Records contained in a dataset

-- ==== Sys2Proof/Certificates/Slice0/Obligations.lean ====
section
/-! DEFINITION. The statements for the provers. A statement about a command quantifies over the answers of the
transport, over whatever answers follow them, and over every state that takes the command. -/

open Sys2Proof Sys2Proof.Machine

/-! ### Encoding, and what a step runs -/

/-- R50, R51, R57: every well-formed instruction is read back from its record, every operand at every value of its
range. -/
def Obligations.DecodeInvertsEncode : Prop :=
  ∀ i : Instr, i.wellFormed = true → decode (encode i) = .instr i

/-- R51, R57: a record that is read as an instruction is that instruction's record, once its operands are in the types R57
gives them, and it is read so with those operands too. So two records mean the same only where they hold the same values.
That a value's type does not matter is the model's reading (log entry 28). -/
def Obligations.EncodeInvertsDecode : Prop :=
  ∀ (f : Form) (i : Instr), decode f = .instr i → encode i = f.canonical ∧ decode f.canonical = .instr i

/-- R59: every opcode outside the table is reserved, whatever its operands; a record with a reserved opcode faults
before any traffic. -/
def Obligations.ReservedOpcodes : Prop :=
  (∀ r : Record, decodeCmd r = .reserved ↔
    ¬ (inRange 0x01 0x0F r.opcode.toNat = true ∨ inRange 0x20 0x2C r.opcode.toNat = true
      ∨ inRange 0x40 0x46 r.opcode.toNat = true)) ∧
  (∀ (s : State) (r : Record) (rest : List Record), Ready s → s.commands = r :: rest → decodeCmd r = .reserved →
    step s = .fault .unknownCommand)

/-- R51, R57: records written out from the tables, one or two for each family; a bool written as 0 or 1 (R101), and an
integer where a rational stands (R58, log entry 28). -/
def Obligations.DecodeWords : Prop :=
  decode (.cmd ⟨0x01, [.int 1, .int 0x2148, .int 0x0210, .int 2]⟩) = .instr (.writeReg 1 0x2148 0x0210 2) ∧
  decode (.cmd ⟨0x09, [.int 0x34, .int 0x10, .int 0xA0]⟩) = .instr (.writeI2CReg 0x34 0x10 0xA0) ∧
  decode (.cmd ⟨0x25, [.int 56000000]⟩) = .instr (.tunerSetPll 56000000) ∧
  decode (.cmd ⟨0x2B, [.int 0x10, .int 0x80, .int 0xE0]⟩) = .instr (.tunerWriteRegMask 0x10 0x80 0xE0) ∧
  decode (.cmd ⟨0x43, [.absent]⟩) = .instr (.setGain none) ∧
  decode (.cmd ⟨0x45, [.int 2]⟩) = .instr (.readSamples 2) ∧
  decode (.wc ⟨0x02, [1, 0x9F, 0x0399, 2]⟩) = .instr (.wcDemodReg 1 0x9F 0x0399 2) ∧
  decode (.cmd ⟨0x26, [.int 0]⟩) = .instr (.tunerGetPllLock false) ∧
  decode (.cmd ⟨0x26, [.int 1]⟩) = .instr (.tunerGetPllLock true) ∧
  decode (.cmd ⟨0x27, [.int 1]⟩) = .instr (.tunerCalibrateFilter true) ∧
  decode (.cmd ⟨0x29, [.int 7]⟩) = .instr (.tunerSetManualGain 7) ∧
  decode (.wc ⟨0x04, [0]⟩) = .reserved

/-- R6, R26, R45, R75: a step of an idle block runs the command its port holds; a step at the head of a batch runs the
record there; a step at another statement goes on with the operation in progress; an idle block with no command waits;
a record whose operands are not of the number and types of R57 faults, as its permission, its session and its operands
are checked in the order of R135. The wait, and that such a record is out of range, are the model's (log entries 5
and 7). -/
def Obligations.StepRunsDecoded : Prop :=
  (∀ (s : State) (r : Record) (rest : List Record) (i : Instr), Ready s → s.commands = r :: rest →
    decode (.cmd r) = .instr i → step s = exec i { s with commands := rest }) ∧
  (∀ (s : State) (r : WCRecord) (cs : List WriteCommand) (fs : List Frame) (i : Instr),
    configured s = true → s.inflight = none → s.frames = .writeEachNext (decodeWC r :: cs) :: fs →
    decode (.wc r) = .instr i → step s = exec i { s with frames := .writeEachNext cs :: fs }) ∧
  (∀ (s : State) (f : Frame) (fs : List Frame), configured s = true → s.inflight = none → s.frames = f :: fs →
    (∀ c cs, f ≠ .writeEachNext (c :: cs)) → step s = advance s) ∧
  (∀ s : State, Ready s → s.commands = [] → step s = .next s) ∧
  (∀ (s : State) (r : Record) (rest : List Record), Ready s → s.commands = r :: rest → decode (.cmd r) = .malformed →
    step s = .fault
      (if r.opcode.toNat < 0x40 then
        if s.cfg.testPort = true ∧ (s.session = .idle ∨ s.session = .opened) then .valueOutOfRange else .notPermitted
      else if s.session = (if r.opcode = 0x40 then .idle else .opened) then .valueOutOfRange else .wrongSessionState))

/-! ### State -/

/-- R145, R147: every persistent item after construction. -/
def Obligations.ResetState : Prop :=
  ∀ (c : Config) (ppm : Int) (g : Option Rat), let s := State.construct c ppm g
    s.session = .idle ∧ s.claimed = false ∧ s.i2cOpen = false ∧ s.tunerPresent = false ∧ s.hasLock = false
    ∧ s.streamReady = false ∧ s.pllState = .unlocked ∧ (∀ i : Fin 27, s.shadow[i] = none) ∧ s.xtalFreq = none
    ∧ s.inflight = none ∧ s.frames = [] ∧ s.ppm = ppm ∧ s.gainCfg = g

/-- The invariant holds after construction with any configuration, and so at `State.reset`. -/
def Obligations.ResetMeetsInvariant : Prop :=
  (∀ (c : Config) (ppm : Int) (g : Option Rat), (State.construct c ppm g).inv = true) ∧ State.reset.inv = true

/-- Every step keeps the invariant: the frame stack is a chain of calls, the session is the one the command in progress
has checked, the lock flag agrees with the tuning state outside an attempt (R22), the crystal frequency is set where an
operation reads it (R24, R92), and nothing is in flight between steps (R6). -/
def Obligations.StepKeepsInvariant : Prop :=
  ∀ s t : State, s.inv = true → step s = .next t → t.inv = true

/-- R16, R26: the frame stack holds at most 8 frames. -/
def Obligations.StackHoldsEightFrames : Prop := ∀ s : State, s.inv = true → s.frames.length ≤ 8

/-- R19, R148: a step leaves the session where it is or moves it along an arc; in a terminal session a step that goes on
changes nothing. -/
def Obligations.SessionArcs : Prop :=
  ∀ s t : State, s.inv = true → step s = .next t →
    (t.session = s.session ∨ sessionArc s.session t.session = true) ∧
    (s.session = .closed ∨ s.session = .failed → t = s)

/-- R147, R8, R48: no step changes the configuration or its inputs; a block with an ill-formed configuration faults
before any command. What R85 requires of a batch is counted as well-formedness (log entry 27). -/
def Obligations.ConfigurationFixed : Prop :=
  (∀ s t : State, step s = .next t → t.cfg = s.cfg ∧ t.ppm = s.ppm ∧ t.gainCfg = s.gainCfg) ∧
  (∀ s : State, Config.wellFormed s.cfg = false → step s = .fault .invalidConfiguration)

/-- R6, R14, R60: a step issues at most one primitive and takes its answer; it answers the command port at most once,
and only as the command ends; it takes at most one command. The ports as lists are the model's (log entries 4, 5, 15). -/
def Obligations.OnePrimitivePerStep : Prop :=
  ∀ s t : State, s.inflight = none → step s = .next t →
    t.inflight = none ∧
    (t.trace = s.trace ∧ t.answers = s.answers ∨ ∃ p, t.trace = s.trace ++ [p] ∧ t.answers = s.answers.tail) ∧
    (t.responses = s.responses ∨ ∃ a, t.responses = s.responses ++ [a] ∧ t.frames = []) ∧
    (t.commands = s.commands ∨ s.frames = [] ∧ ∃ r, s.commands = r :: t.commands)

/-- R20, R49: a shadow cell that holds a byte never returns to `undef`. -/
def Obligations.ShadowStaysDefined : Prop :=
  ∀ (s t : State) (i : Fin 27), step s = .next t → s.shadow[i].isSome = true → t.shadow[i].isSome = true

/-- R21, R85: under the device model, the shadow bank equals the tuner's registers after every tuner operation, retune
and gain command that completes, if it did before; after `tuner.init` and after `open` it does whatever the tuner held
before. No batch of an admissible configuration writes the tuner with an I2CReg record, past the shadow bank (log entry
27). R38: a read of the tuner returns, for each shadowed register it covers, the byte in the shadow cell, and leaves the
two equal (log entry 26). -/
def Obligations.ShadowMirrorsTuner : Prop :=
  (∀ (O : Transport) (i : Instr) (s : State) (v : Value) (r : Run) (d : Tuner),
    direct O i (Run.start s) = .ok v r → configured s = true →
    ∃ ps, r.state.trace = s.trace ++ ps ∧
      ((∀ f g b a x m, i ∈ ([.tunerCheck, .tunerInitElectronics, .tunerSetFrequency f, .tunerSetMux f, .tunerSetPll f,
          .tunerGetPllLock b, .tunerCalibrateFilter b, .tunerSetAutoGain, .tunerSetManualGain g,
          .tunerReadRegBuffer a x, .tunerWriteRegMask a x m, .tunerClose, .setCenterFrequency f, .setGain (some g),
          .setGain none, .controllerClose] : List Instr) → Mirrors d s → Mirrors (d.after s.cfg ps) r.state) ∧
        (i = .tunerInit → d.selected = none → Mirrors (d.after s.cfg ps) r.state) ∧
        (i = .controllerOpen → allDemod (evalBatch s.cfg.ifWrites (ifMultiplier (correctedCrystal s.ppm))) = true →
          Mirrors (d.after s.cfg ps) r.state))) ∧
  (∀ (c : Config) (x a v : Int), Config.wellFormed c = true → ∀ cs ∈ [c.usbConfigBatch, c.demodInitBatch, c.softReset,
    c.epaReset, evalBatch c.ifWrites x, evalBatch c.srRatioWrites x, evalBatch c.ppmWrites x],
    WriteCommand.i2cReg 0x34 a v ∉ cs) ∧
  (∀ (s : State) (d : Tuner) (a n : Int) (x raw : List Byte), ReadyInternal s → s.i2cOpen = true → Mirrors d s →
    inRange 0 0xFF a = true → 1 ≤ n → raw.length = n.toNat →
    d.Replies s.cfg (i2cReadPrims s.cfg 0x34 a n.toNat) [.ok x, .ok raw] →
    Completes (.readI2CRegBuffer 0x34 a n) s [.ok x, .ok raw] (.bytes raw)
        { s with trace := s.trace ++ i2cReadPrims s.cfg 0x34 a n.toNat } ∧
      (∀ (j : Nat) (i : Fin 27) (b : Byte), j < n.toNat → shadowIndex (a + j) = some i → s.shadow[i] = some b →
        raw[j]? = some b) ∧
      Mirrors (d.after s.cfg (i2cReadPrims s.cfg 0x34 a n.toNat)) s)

ASSIGNED TASK: Reproduce, exactly as they stand in the data above, the lines from the one that holds "before any traffic. -/" to the one that holds "r.opcode.toNat = true)) ∧", inclusive.

REPLY TO THE TASK:
before any traffic. -/
def Obligations.ReservedOpcodes : Prop :=
  (∀ r : Record, decodeCmd r = .reserved ↔
    ¬ (inRange 0x01 0x0F r.opcode.toNat = true ∨ inRange 0x20 0x2C r.opcode.toNat = true
      ∨ inRange 0x40 0x46 r.opcode.toNat = true)) ∧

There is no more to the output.